The Dahi Vada was nicely flavoured, and the sweet curd was rightly seasoned with toasted and coarsely ground cumin seeds and dried red chillies. What we didn’t like was the texture of the vada or the lentil balls. These were crumbly from outside and very dense from inside. We have had so many complex dishes at Punjabi Rivaayat that were cooked perfectly, but it came as a surprise as well as disappointment to find such a basic dish not executed properly!
But, overall, we loved what we ate there. In the main course, a must-order is obviously the evergreen Sarson ka Saag: fresh mustard leaves ground and tempered with homemade butter and garlic. It tastes the best with the Makke ki roti and some jaggery and home-churned butter. The Pindi Chole was also tangy and yum!

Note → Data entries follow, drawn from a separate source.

/-- R109 to R111, R560, R561: each opcode, where the program has come to it, writes its lanes into register d and moves the
program on by a word; a load brings 32 lanes of an operand, a store writes them, and the end of the program clears the
registers and goes on to the next tile. -/
def Obligations.VectorOpcodes : Prop :=
  (∀ (n : Fin 4) (log : Fin 768) (c : Instr) (code : Nat) (f : VecOp → VecTask → List W32) (v : VecAt) (s : State),
    (c, code, f) ∈ registerOpcodes n log → vecAt s n.val log.val code = some v →
    exec c s = .next (s.setCore n.val v.g.phys { s.core n.val v.g.phys with
      vec := some { v.t with v := v.t.v.set v.w.d (f v.w v.t), pc := v.t.pc + 1 } })) ∧
  (∀ (n : Fin 4) (log : Fin 768) (v : VecAt) (tile : TileIx) (s s' : State), vecAt s n.val log.val 0x01 = some v →
    (workTiles v.l.op v.g)[v.t.seq]? = some tile →
    (∀ i < 32, (vecLane s n.val v (v.w.imm % 8) tile i).2 = true) →
    regionRead s n.val v.g 1 (vecWords s n.val v (v.w.imm % 8) tile) = (s', true) →
    Answers (.ld n log) s fun t => (t.core n.val v.g.phys).vec = some { v.t with
      v := v.t.v.set v.w.d ((List.range 32).map fun i => loadF32 (vecLane s n.val v (v.w.imm % 8) tile i).1),
      pc := v.t.pc + 1 }) ∧
  (∀ (n : Fin 4) (log : Fin 768) (v : VecAt) (tile : TileIx) (s s' : State) (ws : List (Nat × Nat × Nat)),
    vecAt s n.val log.val 0x02 = some v → (workTiles v.l.op v.g)[v.t.seq]? = some tile → v.w.imm % 8 ≠ 4 →
    let rs := (v.t.reg v.w.a).zipIdx.map fun p =>
      (⟨moved (baseCoord 3 tile.levels) (some 0) ((p.2 : Nat) : Int), f32 p.1⟩ : Res)
    wordsWait (s.core n.val v.g.phys) 1 true (stWords v tile (v.w.imm % 8) rs) = false →
    storeResults s n.val v.g 1 v.l.op (v.w.imm % 8) false rs = (s', ws, none) →
    exec (.st n log) s = .next (keepQueue s (vecNext (partStored
      (s'.setCore n.val v.g.phys (s'.core n.val v.g.phys)) n.val v.g.phys (4 * (800 * n.val + v.g.phys) + 1) v.l.op.arrive
      v.t.arrive (lower v.t.arrive (lowest ws)) false) n.val v { v.t with arrive := lower v.t.arrive (lowest ws) }))) ∧
  (∀ (n : Fin 4) (log : Fin 768) (v : VecAt) (tile : TileIx) (s : State), vecAt s n.val log.val 0x02 = some v →
    (workTiles v.l.op v.g)[v.t.seq]? = some tile → v.w.imm % 8 = 4 → lastOfRow v.l.op v.g v.t.seq = false →
    exec (.st n log) s = .next (vecNext s n.val v v.t)) ∧
  (∀ (n : Fin 4) (log : Fin 768) (v : VecAt) (s : State), vecAt s n.val log.val 0x31 = some v →
    exec (.rand n log) s = .next (s.setCore n.val v.g.phys { s.core n.val v.g.phys with
      draws := (s.core n.val v.g.phys).draws + 32,
      vec := some { v.t with pc := v.t.pc + 1, v := v.t.v.set v.w.d ((List.range 32).map fun i =>
        uniform (Config.draw (s.core n.val v.g.phys).seed v.g.log ((s.core n.val v.g.phys).draws + i))) } })) ∧
  (∀ (n : Fin 4) (log : Fin 768) (v : VecAt) (s : State), vecAt s n.val log.val 0x32 = some v →
    exec (.sort n log) s = .next (vecNext s n.val v
      ((v.t.set v.w.b (sortLanes (bit v.w.imm 0) (v.t.reg v.w.a) (v.t.reg v.w.b)).2).set v.w.d
        (sortLanes (bit v.w.imm 0) (v.t.reg v.w.a) (v.t.reg v.w.b)).1))) ∧
  (∀ (n : Fin 4) (log : Fin 768) (v : VecAt) (s : State), vecAt s n.val log.val 0x30 = some v → bits v.w.imm 5 4 ≠ 2 →
    (let f : Fmt := ⟨bits v.w.imm 5 4, bit v.w.imm 6, false, 0, false, bits v.w.imm 9 7, bits v.w.imm 3 0⟩
     let c := s.core n.val v.g.phys
     let r := cvtLanes f v.l.op.zeroPoint (fun i => (Config.draw c.seed v.g.log (c.draws + i)).toNat) (liveLane v) (v.t.reg v.w.a)
     exec (.cvt n log) s = .next (keepQueue s (vecNext (noteRaised s n.val r.2) n.val v (v.t.set v.w.d r.1))))) ∧
  (∀ (n : Fin 4) (log : Fin 768) (v : VecAt) (s : State), vecAt s n.val log.val 0x00 = some v →
    let u := partStored s n.val v.g.phys (4 * (800 * n.val + v.g.phys) + 1) v.l.op.arrive v.t.arrive v.t.arrive true
    let t := { v.t with seq := v.t.seq + 1, pc := 0, arrive := none, v := v.t.v.zipIdx.map fun p =>
      if p.2 < 6 || lastOfRow v.l.op v.g v.t.seq then List.replicate 32 (0 : W32) else p.1 }
    let w := u.setCore n.val v.g.phys { u.core n.val v.g.phys with vec := some t }
    (v.t.seq + 1 ≠ (workTiles v.l.op v.g).length → exec (.vecEnd n log) s = .next (keepQueue s w)) ∧
    (v.t.seq + 1 = (workTiles v.l.op v.g).length → exec (.vecEnd n log) s =
      .next (keepQueue s (finishCore (flushTask w n.val v.g.phys 1) n.val v.l.op.opId v.g.log))))
end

There are many vegetarian options at the Punjabi Rivaayat at Maya. Choose from a carefully planned main course menu. There are Aloo Wadiyan (Punjabi-style potato curry with spiced lentil nuggets), Punjabi Phool (a cauliflower dish with cumin seeds, ginger and coriander) and Dhaba Shahi Paneer (a cottage cheese curry with tomatoes and cashewnuts), among others. We chose to try the Masale wale Kathal, which were made of raw jackfruit tossed with onions, tomatoes and chillies. The jackfruit curry was disappointing: we did not like the flavour and texture. The jackfruit was very hard to chew and the preparation was extremely dry.

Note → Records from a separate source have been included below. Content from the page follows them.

-- ==== Sys2Proof/Laws/Memory.lean ====
section
/-! SUPPORT. What reading memory does: a read of words without symbol errors delivers the bytes that stand there, and a
read of tier 1 changes nothing. -/

namespace Sys2Proof.Machine

/-- Without symbol errors every word is clean. -/
theorem decodeWord_clean {s : State} (h : s.errs = []) (w : Nat) : decodeWord s w = .clean := by
  unfold decodeWord wordErrs
  simp only [h, mget, mfind, Option.getD_none]
  decide

/-- Where no word holds an error a core store read delivers its data and changes nothing (R143, R144). -/
theorem csRead_clean {s : State} (h : s.errs = []) (n i : Nat) (ws : List (Nat × Nat)) : csRead s n i ws = (s, none) := by
  induction ws with
  | nil => rfl
  | cons w ws ih =>
    have d : csDecode s n i w.1 w.2 = (s, true) := by
      simp only [csDecode, decodeWord_clean h]
    simp only [csRead, d, ih, if_true]

theorem taskRead_clean {s : State} (h : s.errs = []) (n i t : Nat) (ws : List (Nat × Nat)) :
    taskRead s n i t ws = (s, true) := by
  simp only [taskRead, csRead_clean h]

/-- Without symbol errors a byte is delivered as it stands. -/
theorem goodByte_clean {s : State} (h : s.errs = []) (a : Nat) : goodByte s a = mget 0 s.mem a := by
  unfold goodByte
  rw [decodeWord_clean h, h]
  simp [mget, mfind]

/-- A word of tier 1 is read, across no port, and the state stays. -/
theorem readAt_tier1 {inside : Bool} {s : State} {a n off : Nat} (h : s.errs = [])
    (hp : place (a / 16 * 16) = .tier1 n off) :
    readAt inside s a = (s, .ok ((List.range 16).map fun i => mget 0 s.mem (a / 16 * 16 + i))) := by
  have hr : resolve s (a / 16 * 16) false = .ok (a / 16 * 16) := by unfold resolve; rw [hp]
  have hb : portBytes s true (a / 16 * 16) 16 = s := by unfold portBytes; rw [hp]
  unfold readAt
  simp only [hr, hb, hp, ite_self]
  unfold readDram
  simp only [decodeWord_clean h, goodBytes, goodByte_clean h]

/-- Words of tier 1 are read in order, and the state stays. -/
theorem readWordsOn_tier1 {inside : Bool} {s : State} (h : s.errs = []) (ws : List Nat)
    (hw : ∀ w ∈ ws, ∃ n off, place (16 * w) = .tier1 n off) :
    readWordsOn inside s ws = (s, .ok (ws.map fun w => (w, (List.range 16).map fun i => mget 0 s.mem (16 * w + i)))) := by
  induction ws with
  | nil => rfl
  | cons w r ih =>
    obtain ⟨n, off, hp⟩ := hw w (by simp)
    have e : 16 * w / 16 * 16 = 16 * w := by omega
    simp only [readWordsOn, readAt_tier1 h (e.symm ▸ hp : place (16 * w / 16 * 16) = .tier1 n off), e,
      ih fun x hx => hw x (by simp [hx]), List.map_cons]

/-- The place of an address of tier 1. -/
theorem place_tier1 {a : Nat} (lo : 0x10000000000 ≤ a) (hi : a < 0x10000000000 + 4 * tier1Size) :
    ∃ n off, place a = .tier1 n off := by
  unfold place
  rw [if_neg (by unfold tier0Size; omega), if_pos ⟨lo, hi⟩]
  exact ⟨_, _, rfl⟩

/-- Whole words in a row, byte by byte. -/
theorem wordBytes (f : Nat → Byte) (a k : Nat) :
    (((List.range k).map (· + a)).flatMap fun w => (List.range 16).map fun i => f (16 * w + i)) =
      (List.range (16 * k)).map fun i => f (16 * a + i) := by
  induction k with
  | zero => rfl
  | succ k ih =>
    rw [List.range_succ (n := k), List.map_append, List.flatMap_append, ih, show 16 * (k + 1) = 16 * k + 16 by omega, List.range_add,
      List.map_append]
    simp [Function.comp_def, Nat.mul_add, Nat.add_comm, Nat.add_left_comm]

/-- A range of tier 1 is read as it stands, and the state stays. -/
theorem readRange_tier1 {s : State} (h : s.errs = []) (a n : Nat) (lo : 0x10000000000 ≤ a)
    (hi : a + n ≤ 0x10000000000 + 4 * tier1Size) :
    readRange s a n = (s, .ok ((List.range n).map fun i => mget 0 s.mem (a + i))) := by
  rcases Nat.eq_zero_or_pos n with rfl | hn
  · rfl
  have ht : tier1Size % 16 = 0 := rfl
  unfold readRange readWords wordsOf
  rw [if_neg (by omega), readWordsOn_tier1 h _ (by
    intro w m
    obtain ⟨i, hi', rfl⟩ := List.mem_map.1 m
    have := List.mem_range.1 hi'
    exact place_tier1 (by omega) (by omega))]
  have hm : ∀ l : List Nat, ((l.map fun w => (w, (List.range 16).map fun i => mget 0 s.mem (16 * w + i))).flatMap (·.2)) =
      l.flatMap fun w => (List.range 16).map fun i => mget 0 s.mem (16 * w + i) := fun l => List.flatMap_map ..
  simp only [hm, wordBytes (fun x => mget 0 s.mem x)]
  congr 2
  apply List.ext_getElem
  · simp; omega
  · intro i h1 h2
    simp only [List.getElem_take, List.getElem_drop, List.getElem_map, List.getElem_range]
    congr 1; omega

/-- So the loader reads it. -/
theorem loaderRead_tier1 {s : State} (h : s.errs = []) (a n : Nat) (lo : 0x10000000000 ≤ a)
    (hi : a + n ≤ 0x10000000000 + 4 * tier1Size) :
    loaderRead s a n = (s, some ((List.range n).map fun i => mget 0 s.mem (a + i))) := by
  unfold loaderRead
  rw [readRange_tier1 h a n lo hi]

end Sys2Proof.Machine
end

However, we loved the royal Mattar Kofta Aloo Bukhare de Naal, which had a nice gravy with green peas thrown in. The pea koftas were soft and the spices were apt. The filling of Aloo bukharas (fresh plums) was to die for. This is another must-order in the vegetarian main course.
We skipped the popular Punjabi dishes like Murgh Makhanwala and Saag Paneer, and ordered the Amritsari Meat. This traditional lamb curry from Amritsar was a star. We loved the gravy and the fall-off-the-bone delicious mutton in it. Next up was the Jheenga Masale de Naal, which was one of the best prawn dishes that I have had in months! It was a simple dish of prawns cooked with chillies, onions and tomatoes, but the clever balance of sweet and sour notes in that dish made it stand out from the rest!
Among the five desserts on the menu of Punjabi Rivaayat at Maya, Trident, we chose the all-time-favourite Gajrela: a popular winter-favourite made with grated red carrots, reduced milk and nuts. We were not sure if the Gulab Kheer would please us, but when we tasted it, we knew that this is the dessert that we would love to try again. Our new favourite, the Gulab Kheer, is simply divine, with thickened milk and fresh rose petals doing all the magic, while the foot-tapping, energising music of dhol played in the background.